Reforms of the Yugoslav state continued with the 1981 and 1988 amendments. Amendments I-VIII, adopted on July 3, 1981, contain the principles on collective labour, decision-making and responsibility. The political arguments for these amendments rested on the idea that individualised decision-making and administration clashed with the nature of social ownership, social self-management, delegate system and equality of the people and ethnic groups. Practice showed, however, that the general implementation of the principle of collective decision-making and administration blocked and made absurd the operative side of business operation and its continuity, and on the other side resulted in the depersonalisation of responsibility, which was something unprecedented in modern history.
Under these amendments, the president and vice president of the SFRY Assembly were elected for one-year terms.
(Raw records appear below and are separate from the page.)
-- ==== Sys2Proof/Certificates/Slice0/Obligations.lean ====
section
/-! DEFINITION. The statements for the provers. Each says in its docstring which rules it formalises; a clause that rests
on a choice of the model names its log entry. -/

open Sys2Proof Sys2Proof.Machine

/-! ## The step, reset and the invariants -/

/-- A command at the front of the queue is taken, with the queue's rest left waiting. -/
def Obligations.StepTakesFrontCommand : Prop :=
  ∀ (c : Instr) (rest : List Instr) (s : State), s.pending = c :: rest → step s = exec c { s with pending := rest }

/-- The model's choice (log 1): on an empty queue the part takes an event of its own that is due (`EventDue`), and where none
is due a millisecond of the time base passes: every running timer is a millisecond nearer its end, the buckets of R149 and
R155 fill by their rates, in bits (log 5), and nothing is sent. -/
def Obligations.EmptyQueueRunsThePartsOwnTime : Prop :=
  (∀ b : Block, (∀ c, due b = some c → EventDue b c) ∧ (due b = none → ∀ c, ¬ EventDue b c)) ∧
  ∀ s : State, s.pending = [] →
    (∀ c, due s.block = some c → step s = exec c s) ∧
    (due s.block = none → ∃ b, step s = s.becomes b ∧
      Touches [.mode, .till, .guest, .line, .exch, .mgmt, .time] s.block b ∧
      b.time = TimeBlock.mk (s.block.time.now + 1) (s.block.time.toSecond - 1) (s.block.time.toGovernor - 1)
        (s.block.time.toBeacon - 1) ∧
      b.mode = { s.block.mode with drain := s.block.mode.drain.map (· - 1) } ∧
      b.till = { s.block.till with
        ackTimer := s.block.till.ackTimer.map (· - 1)
        records := s.block.till.records.map (fun r => { r with timer := r.timer.map (· - 1) }) } ∧
      b.line = { s.block.line with
        loss := s.block.line.loss.map (· - 1)
        aliveTimer := s.block.line.aliveTimer - 1
        loopTimer := s.block.line.loopTimer.map (· - 1)
        qual := s.block.line.qual.map (fun q => { q with timer := q.timer.map (· - 1) }) } ∧
      b.exch = { s.block.exch with hold := s.block.exch.hold.map (· - 1) } ∧
      b.mgmt = { s.block.mgmt with
        save := s.block.mgmt.save.map (fun x => { x with remaining := x.remaining - 1 }) } ∧
      b.guest = { s.block.guest with
        sessions := b.guest.sessions
        tokens := min (s.block.guest.tokens + s.block.guest.profile.maximum * s.block.guest.level / 8) 524288 } ∧
      ∀ hw, getSession b hw = (getSession s.block hw).map (fun x =>
        { x with tokens := min (x.tokens + s.block.guest.profile.rateCap) 131072 }))
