/-! ## Till -/

@[simp] theorem addEntries_mode (es : List JournalEntry) (b : Block) : (addEntries es b).mode = b.mode := rfl
@[simp] theorem addEntries_price (es : List JournalEntry) (b : Block) : (addEntries es b).price = b.price := rfl
@[simp] theorem addEntries_items (es : List JournalEntry) (b : Block) : (addEntries es b).items = b.items := rfl
@[simp] theorem addEntries_labels (es : List JournalEntry) (b : Block) : (addEntries es b).labels = b.labels := rfl
@[simp] theorem addEntries_composer (es : List JournalEntry) (b : Block) : (addEntries es b).composer = b.composer := rfl
@[simp] theorem addEntries_radio (es : List JournalEntry) (b : Block) : (addEntries es b).radio = b.radio := rfl
@[simp] theorem addEntries_fwd (es : List JournalEntry) (b : Block) : (addEntries es b).fwd = b.fwd := rfl
@[simp] theorem addEntries_guest (es : List JournalEntry) (b : Block) : (addEntries es b).guest = b.guest := rfl
@[simp] theorem addEntries_line (es : List JournalEntry) (b : Block) : (addEntries es b).line = b.line := rfl
@[simp] theorem addEntries_exch (es : List JournalEntry) (b : Block) : (addEntries es b).exch = b.exch := rfl
@[simp] theorem addEntries_mgmt (es : List JournalEntry) (b : Block) : (addEntries es b).mgmt = b.mgmt := rfl
@[simp] theorem addEntries_counts (es : List JournalEntry) (b : Block) : (addEntries es b).counts = b.counts := rfl
@[simp] theorem addEntries_time (es : List JournalEntry) (b : Block) : (addEntries es b).time = b.time := rfl
@[simp] theorem addEntries_pins (es : List JournalEntry) (b : Block) : (addEntries es b).pins = b.pins := rfl
@[simp] theorem addEntries_out (es : List JournalEntry) (b : Block) : (addEntries es b).out = b.out := rfl
@[simp] theorem addEntries_till (es : List JournalEntry) (b : Block) :
    (addEntries es b).till = { b.till with journal := b.till.journal ++ es, nextNumber := (b.till.nextNumber + es.length) % 4294967296, fullFlag := false } := rfl
@[simp] theorem markSent_mode (n : Nat) (b : Block) : (markSent n b).mode = b.mode := rfl
@[simp] theorem markSent_price (n : Nat) (b : Block) : (markSent n b).price = b.price := rfl
@[simp] theorem markSent_items (n : Nat) (b : Block) : (markSent n b).items = b.items := rfl
@[simp] theorem markSent_labels (n : Nat) (b : Block) : (markSent n b).labels = b.labels := rfl
@[simp] theorem markSent_composer (n : Nat) (b : Block) : (markSent n b).composer = b.composer := rfl
@[simp] theorem markSent_radio (n : Nat) (b : Block) : (markSent n b).radio = b.radio := rfl
@[simp] theorem markSent_fwd (n : Nat) (b : Block) : (markSent n b).fwd = b.fwd := rfl
@[simp] theorem markSent_guest (n : Nat) (b : Block) : (markSent n b).guest = b.guest := rfl
@[simp] theorem markSent_line (n : Nat) (b : Block) : (markSent n b).line = b.line := rfl
@[simp] theorem markSent_exch (n : Nat) (b : Block) : (markSent n b).exch = b.exch := rfl
@[simp] theorem markSent_mgmt (n : Nat) (b : Block) : (markSent n b).mgmt = b.mgmt := rfl
@[simp] theorem markSent_counts (n : Nat) (b : Block) : (markSent n b).counts = b.counts := rfl
@[simp] theorem markSent_time (n : Nat) (b : Block) : (markSent n b).time = b.time := rfl
@[simp] theorem markSent_pins (n : Nat) (b : Block) : (markSent n b).pins = b.pins := rfl
@[simp] theorem markSent_out (n : Nat) (b : Block) : (markSent n b).out = b.out := rfl
@[simp] theorem markSent_till (n : Nat) (b : Block) :
    (markSent n b).till = { b.till with sent := b.till.sent + n, ackTimer := if b.till.sent = 0 then some ackPeriod else b.till.ackTimer } := rfl
@[simp] theorem removeAcked_mode (n : Nat) (b : Block) : (removeAcked n b).mode = b.mode := rfl
@[simp] theorem removeAcked_price (n : Nat) (b : Block) : (removeAcked n b).price = b.price := rfl
@[simp] theorem removeAcked_items (n : Nat) (b : Block) : (removeAcked n b).items = b.items := rfl
@[simp] theorem removeAcked_labels (n : Nat) (b : Block) : (removeAcked n b).labels = b.labels := rfl
@[simp] theorem removeAcked_composer (n : Nat) (b : Block) : (removeAcked n b).composer = b.composer := rfl
@[simp] theorem removeAcked_radio (n : Nat) (b : Block) : (removeAcked n b).radio = b.radio := rfl
@[simp] theorem removeAcked_fwd (n : Nat) (b : Block) : (removeAcked n b).fwd = b.fwd := rfl
@[simp] theorem removeAcked_guest (n : Nat) (b : Block) : (removeAcked n b).guest = b.guest := rfl
@[simp] theorem removeAcked_line (n : Nat) (b : Block) : (removeAcked n b).line = b.line := rfl
@[simp] theorem removeAcked_exch (n : Nat) (b : Block) : (removeAcked n b).exch = b.exch := rfl
@[simp] theorem removeAcked_mgmt (n : Nat) (b : Block) : (removeAcked n b).mgmt = b.mgmt := rfl
@[simp] theorem removeAcked_counts (n : Nat) (b : Block) : (removeAcked n b).counts = b.counts := rfl
@[simp] theorem removeAcked_time (n : Nat) (b : Block) : (removeAcked n b).time = b.time := rfl
@[simp] theorem removeAcked_pins (n : Nat) (b : Block) : (removeAcked n b).pins = b.pins := rfl
@[simp] theorem removeAcked_out (n : Nat) (b : Block) : (removeAcked n b).out = b.out := rfl
@[simp] theorem removeAcked_till (n : Nat) (b : Block) :
    (removeAcked n b).till = { b.till with journal := b.till.journal.drop n, sent := b.till.sent - n, ackTimer := if b.till.sent - n = 0 then none else some ackPeriod, highFlag := highFlagAfterRemoval b.till.highFlag (b.till.journal.drop n).length } := rfl
@[simp] theorem revertSent_mode (b : Block) : (revertSent b).mode = b.mode := rfl
@[simp] theorem revertSent_price (b : Block) : (revertSent b).price = b.price := rfl
@[simp] theorem revertSent_items (b : Block) : (revertSent b).items = b.items := rfl
@[simp] theorem revertSent_labels (b : Block) : (revertSent b).labels = b.labels := rfl
@[simp] theorem revertSent_composer (b : Block) : (revertSent b).composer = b.composer := rfl
@[simp] theorem revertSent_radio (b : Block) : (revertSent b).radio = b.radio := rfl
@[simp] theorem revertSent_fwd (b : Block) : (revertSent b).fwd = b.fwd := rfl
@[simp] theorem revertSent_guest (b : Block) : (revertSent b).guest = b.guest := rfl
@[simp] theorem revertSent_line (b : Block) : (revertSent b).line = b.line := rfl
@[simp] theorem revertSent_exch (b : Block) : (revertSent b).exch = b.exch := rfl
@[simp] theorem revertSent_mgmt (b : Block) : (revertSent b).mgmt = b.mgmt := rfl
@[simp] theorem revertSent_counts (b : Block) : (revertSent b).counts = b.counts := rfl
@[simp] theorem revertSent_time (b : Block) : (revertSent b).time = b.time := rfl
@[simp] theorem revertSent_pins (b : Block) : (revertSent b).pins = b.pins := rfl
@[simp] theorem revertSent_out (b : Block) : (revertSent b).out = b.out := rfl
@[simp] theorem revertSent_till (b : Block) :
    (revertSent b).till = { b.till with sent := 0, ackTimer := none } := rfl

/-! ## Guest -/

@[simp] theorem putSession_mode (hw : HwAddr) (s : Session) (b : Block) : (putSession hw s b).mode = b.mode := rfl
@[simp] theorem putSession_price (hw : HwAddr) (s : Session) (b : Block) : (putSession hw s b).price = b.price := rfl
@[simp] theorem putSession_items (hw : HwAddr) (s : Session) (b : Block) : (putSession hw s b).items = b.items := rfl
@[simp] theorem putSession_labels (hw : HwAddr) (s : Session) (b : Block) : (putSession hw s b).labels = b.labels := rfl
@[simp] theorem putSession_composer (hw : HwAddr) (s : Session) (b : Block) : (putSession hw s b).composer = b.composer := rfl
@[simp] theorem putSession_radio (hw : HwAddr) (s : Session) (b : Block) : (putSession hw s b).radio = b.radio := rfl
@[simp] theorem putSession_till (hw : HwAddr) (s : Session) (b : Block) : (putSession hw s b).till = b.till := rfl
@[simp] theorem putSession_fwd (hw : HwAddr) (s : Session) (b : Block) : (putSession hw s b).fwd = b.fwd := rfl
@[simp] theorem putSession_line (hw : HwAddr) (s : Session) (b : Block) : (putSession hw s b).line = b.line := rfl
@[simp] theorem putSession_exch (hw : HwAddr) (s : Session) (b : Block) : (putSession hw s b).exch = b.exch := rfl
@[simp] theorem putSession_mgmt (hw : HwAddr) (s : Session) (b : Block) : (putSession hw s b).mgmt = b.mgmt := rfl
@[simp] theorem putSession_counts (hw : HwAddr) (s : Session) (b : Block) : (putSession hw s b).counts = b.counts := rfl
@[simp] theorem putSession_time (hw : HwAddr) (s : Session) (b : Block) : (putSession hw s b).time = b.time := rfl
@[simp] theorem putSession_pins (hw : HwAddr) (s : Session) (b : Block) : (putSession hw s b).pins = b.pins := rfl
@[simp] theorem putSession_out (hw : HwAddr) (s : Session) (b : Block) : (putSession hw s b).out = b.out := rfl
@[simp] theorem putSession_guest (hw : HwAddr) (s : Session) (b : Block) :
    (putSession hw s b).guest = { b.guest with sessions := tableInsert b.guest.sessions hw.toNat s } := rfl
@[simp] theorem removeSession_mode (hw : HwAddr) (b : Block) : (removeSession hw b).mode = b.mode := rfl
@[simp] theorem removeSession_price (hw : HwAddr) (b : Block) : (removeSession hw b).price = b.price := rfl
@[simp] theorem removeSession_items (hw : HwAddr) (b : Block) : (removeSession hw b).items = b.items := rfl
@[simp] theorem removeSession_labels (hw : HwAddr) (b : Block) : (removeSession hw b).labels = b.labels := rfl
@[simp] theorem removeSession_composer (hw : HwAddr) (b : Block) : (removeSession hw b).composer = b.composer := rfl
@[simp] theorem removeSession_radio (hw : HwAddr) (b : Block) : (removeSession hw b).radio = b.radio := rfl
@[simp] theorem removeSession_till (hw : HwAddr) (b : Block) : (removeSession hw b).till = b.till := rfl
@[simp] theorem removeSession_fwd (hw : HwAddr) (b : Block) : (removeSession hw b).fwd = b.fwd := rfl
@[simp] theorem removeSession_line (hw : HwAddr) (b : Block) : (removeSession hw b).line = b.line := rfl
@[simp] theorem removeSession_exch (hw : HwAddr) (b : Block) : (removeSession hw b).exch = b.exch := rfl
@[simp] theorem removeSession_mgmt (hw : HwAddr) (b : Block) : (removeSession hw b).mgmt = b.mgmt := rfl
@[simp] theorem removeSession_counts (hw : HwAddr) (b : Block) : (removeSession hw b).counts = b.counts := rfl
@[simp] theorem removeSession_time (hw : HwAddr) (b : Block) : (removeSession hw b).time = b.time := rfl
@[simp] theorem removeSession_pins (hw : HwAddr) (b : Block) : (removeSession hw b).pins = b.pins := rfl
@[simp] theorem removeSession_out (hw : HwAddr) (b : Block) : (removeSession hw b).out = b.out := rfl
@[simp] theorem removeSession_guest (hw : HwAddr) (b : Block) :
    (removeSession hw b).guest = { b.guest with sessions := tableErase b.guest.sessions hw.toNat, full := false } := rfl
@[simp] theorem dropSessions_mode (b : Block) : (dropSessions b).mode = b.mode := rfl
@[simp] theorem dropSessions_price (b : Block) : (dropSessions b).price = b.price := rfl
@[simp] theorem dropSessions_items (b : Block) : (dropSessions b).items = b.items := rfl
@[simp] theorem dropSessions_labels (b : Block) : (dropSessions b).labels = b.labels := rfl
@[simp] theorem dropSessions_composer (b : Block) : (dropSessions b).composer = b.composer := rfl
@[simp] theorem dropSessions_radio (b : Block) : (dropSessions b).radio = b.radio := rfl
@[simp] theorem dropSessions_till (b : Block) : (dropSessions b).till = b.till := rfl
@[simp] theorem dropSessions_fwd (b : Block) : (dropSessions b).fwd = b.fwd := rfl
@[simp] theorem dropSessions_line (b : Block) : (dropSessions b).line = b.line := rfl
@[simp] theorem dropSessions_exch (b : Block) : (dropSessions b).exch = b.exch := rfl
@[simp] theorem dropSessions_mgmt (b : Block) : (dropSessions b).mgmt = b.mgmt := rfl
@[simp] theorem dropSessions_counts (b : Block) : (dropSessions b).counts = b.counts := rfl
@[simp] theorem dropSessions_time (b : Block) : (dropSessions b).time = b.time := rfl
@[simp] theorem dropSessions_pins (b : Block) : (dropSessions b).pins = b.pins := rfl
@[simp] theorem dropSessions_out (b : Block) : (dropSessions b).out = b.out := rfl
@[simp] theorem dropSessions_guest (b : Block) :
    (dropSessions b).guest = { b.guest with sessions := [], full := false } := rfl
It was said that the same person could not be elected SIV president twice in a row and SIV members could be elected to the same office twice in a row at the most.
Amendments IX-XLVIII, adopted on November 25, 1988, expanded the basis for the single Yugoslav market and to a certain extent also the legislative rights of the federation. The principle of consensus in decision-making on the important issues at the federation level was preserved.
The legal provision was adopted that the SFRY anthem was to be "Hej Sloveni" ("Hey, Slavs"). The name of the anthem was previously regulated under the Law on the Use of the Coat-of-Arms, Flag and National Anthem of April 22, 1977. The Yugoslav state got its anthem only towards the end of its existence.